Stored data

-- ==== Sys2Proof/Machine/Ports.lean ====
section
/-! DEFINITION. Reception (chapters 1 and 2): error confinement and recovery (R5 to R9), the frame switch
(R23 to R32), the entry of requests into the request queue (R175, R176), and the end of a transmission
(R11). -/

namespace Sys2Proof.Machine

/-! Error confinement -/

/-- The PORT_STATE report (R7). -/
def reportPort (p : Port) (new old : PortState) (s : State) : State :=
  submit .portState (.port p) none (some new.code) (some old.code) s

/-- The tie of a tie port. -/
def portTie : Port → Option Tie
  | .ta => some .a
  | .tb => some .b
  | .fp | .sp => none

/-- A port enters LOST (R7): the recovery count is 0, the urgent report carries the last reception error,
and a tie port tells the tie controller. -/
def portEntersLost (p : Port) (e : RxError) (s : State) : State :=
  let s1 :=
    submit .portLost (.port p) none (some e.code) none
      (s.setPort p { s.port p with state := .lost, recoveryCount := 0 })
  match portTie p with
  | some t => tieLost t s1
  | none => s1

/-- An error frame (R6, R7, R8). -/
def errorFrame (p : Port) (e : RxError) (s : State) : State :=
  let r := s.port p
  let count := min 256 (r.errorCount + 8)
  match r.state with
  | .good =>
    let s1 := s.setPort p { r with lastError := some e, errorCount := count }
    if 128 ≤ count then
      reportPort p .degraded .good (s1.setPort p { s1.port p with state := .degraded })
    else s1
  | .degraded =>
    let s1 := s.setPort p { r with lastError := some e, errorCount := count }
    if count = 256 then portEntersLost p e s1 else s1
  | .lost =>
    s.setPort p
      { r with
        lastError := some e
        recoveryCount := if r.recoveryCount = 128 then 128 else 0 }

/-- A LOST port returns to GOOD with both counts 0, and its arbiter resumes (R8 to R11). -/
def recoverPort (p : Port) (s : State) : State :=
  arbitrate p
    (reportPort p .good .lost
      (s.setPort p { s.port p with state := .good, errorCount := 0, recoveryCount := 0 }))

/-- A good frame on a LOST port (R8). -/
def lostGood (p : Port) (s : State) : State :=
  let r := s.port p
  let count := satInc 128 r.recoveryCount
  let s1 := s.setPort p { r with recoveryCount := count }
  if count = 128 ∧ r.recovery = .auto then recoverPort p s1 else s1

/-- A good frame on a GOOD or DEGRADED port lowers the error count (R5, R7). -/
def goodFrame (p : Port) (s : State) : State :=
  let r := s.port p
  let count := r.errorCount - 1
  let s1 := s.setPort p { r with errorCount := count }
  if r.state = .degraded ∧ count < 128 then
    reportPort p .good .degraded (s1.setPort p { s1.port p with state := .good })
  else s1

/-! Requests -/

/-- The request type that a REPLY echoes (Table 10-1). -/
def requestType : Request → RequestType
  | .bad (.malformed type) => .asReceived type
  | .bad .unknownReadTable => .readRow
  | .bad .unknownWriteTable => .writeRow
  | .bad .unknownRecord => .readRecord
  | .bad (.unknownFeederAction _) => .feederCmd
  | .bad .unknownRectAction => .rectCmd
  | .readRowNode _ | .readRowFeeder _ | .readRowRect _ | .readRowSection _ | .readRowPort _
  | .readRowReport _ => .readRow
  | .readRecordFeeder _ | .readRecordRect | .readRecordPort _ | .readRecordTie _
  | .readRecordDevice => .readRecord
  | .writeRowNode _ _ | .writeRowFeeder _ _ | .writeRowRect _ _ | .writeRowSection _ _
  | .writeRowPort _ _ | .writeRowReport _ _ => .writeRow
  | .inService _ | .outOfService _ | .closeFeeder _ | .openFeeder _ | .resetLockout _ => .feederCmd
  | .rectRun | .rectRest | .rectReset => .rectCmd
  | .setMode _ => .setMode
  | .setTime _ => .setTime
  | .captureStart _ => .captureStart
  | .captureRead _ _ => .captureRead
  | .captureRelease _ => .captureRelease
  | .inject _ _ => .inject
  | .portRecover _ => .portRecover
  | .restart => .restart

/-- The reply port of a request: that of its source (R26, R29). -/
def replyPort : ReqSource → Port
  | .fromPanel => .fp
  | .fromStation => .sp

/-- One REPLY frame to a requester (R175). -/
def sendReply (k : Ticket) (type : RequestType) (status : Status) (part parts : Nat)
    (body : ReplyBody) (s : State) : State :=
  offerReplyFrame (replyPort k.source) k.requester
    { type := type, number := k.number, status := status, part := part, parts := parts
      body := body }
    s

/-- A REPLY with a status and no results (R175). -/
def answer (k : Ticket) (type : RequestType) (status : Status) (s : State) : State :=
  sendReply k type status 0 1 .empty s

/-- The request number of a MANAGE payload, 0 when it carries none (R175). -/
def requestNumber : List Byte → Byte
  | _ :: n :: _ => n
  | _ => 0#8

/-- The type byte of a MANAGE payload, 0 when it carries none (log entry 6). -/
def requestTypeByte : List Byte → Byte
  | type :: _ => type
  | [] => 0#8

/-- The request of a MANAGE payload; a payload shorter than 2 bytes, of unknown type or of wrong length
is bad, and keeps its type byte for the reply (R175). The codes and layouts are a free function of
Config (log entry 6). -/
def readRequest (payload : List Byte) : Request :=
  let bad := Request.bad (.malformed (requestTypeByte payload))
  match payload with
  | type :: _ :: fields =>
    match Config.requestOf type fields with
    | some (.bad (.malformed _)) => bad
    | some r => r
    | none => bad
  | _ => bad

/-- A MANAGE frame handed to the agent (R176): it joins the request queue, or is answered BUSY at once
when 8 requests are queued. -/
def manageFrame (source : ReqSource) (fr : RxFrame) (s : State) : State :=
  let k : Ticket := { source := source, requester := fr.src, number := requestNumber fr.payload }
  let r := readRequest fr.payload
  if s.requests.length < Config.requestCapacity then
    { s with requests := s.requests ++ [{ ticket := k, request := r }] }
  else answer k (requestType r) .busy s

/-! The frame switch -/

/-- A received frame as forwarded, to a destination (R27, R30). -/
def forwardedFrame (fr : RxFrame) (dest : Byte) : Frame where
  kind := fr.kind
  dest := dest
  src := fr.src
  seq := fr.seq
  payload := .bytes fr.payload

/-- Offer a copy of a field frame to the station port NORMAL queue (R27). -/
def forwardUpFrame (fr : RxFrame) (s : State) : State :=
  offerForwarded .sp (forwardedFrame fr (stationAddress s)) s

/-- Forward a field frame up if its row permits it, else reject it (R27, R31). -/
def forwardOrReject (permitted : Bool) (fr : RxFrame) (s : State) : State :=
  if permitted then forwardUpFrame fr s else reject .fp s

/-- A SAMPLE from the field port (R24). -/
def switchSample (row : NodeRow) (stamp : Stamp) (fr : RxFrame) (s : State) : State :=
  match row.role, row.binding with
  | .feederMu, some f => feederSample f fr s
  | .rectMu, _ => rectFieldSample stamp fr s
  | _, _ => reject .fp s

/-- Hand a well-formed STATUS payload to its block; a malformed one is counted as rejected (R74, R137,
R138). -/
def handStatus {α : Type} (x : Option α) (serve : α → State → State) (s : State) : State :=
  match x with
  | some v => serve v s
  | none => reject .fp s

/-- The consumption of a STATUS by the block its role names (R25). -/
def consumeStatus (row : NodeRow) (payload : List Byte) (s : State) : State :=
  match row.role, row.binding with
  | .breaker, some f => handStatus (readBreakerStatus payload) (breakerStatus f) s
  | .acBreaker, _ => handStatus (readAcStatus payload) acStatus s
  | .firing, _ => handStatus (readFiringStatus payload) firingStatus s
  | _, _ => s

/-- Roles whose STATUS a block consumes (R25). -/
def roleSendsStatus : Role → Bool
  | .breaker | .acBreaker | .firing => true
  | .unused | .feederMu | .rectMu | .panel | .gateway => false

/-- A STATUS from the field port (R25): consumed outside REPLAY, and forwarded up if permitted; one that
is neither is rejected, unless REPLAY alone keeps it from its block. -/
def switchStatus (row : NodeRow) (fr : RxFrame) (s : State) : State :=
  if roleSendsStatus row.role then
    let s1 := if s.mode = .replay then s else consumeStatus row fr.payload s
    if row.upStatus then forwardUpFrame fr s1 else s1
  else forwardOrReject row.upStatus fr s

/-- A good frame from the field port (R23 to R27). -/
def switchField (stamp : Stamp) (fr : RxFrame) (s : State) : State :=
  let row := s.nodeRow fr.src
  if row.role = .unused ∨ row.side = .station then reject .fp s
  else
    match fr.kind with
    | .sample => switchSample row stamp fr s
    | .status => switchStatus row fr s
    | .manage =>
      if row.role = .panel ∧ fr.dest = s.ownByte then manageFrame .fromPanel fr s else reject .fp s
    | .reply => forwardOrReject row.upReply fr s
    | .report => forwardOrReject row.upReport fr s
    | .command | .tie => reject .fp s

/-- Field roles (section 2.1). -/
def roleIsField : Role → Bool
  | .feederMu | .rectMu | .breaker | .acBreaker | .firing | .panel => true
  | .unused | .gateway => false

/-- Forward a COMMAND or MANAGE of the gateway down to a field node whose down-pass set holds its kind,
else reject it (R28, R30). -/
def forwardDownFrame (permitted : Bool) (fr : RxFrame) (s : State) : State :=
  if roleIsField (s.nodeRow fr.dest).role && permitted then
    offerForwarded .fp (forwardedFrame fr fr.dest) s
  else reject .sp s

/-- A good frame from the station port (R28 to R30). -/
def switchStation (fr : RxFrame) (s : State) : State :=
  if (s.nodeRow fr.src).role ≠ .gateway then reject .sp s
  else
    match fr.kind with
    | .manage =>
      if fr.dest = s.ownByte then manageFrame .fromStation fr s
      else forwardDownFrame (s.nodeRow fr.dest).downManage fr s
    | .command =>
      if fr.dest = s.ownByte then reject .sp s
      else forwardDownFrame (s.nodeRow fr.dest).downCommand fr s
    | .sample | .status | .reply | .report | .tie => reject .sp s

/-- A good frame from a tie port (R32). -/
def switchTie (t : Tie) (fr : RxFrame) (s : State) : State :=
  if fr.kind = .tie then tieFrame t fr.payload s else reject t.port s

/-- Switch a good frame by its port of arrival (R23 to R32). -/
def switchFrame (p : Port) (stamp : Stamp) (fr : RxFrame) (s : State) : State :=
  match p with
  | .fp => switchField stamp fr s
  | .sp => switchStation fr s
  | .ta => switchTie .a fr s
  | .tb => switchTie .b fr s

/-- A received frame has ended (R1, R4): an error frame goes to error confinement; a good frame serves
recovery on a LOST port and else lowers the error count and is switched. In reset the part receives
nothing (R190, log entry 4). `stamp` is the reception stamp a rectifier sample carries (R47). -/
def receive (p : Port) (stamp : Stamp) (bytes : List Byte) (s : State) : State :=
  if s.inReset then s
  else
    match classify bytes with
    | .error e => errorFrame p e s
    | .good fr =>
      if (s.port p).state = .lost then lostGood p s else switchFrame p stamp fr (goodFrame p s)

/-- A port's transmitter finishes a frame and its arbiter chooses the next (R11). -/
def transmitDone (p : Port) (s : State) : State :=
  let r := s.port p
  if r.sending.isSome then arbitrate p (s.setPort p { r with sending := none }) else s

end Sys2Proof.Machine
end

Assignment
Whenever the string "kind" shows up in a line above, copy that line.

Task response
  kind := fr.kind
    match fr.kind with
/-- Forward a COMMAND or MANAGE of the gateway down to a field node whose down-pass set holds its kind,
    match fr.kind with
  if fr.kind = .tie then tieFrame t fr.payload s else reject t.port s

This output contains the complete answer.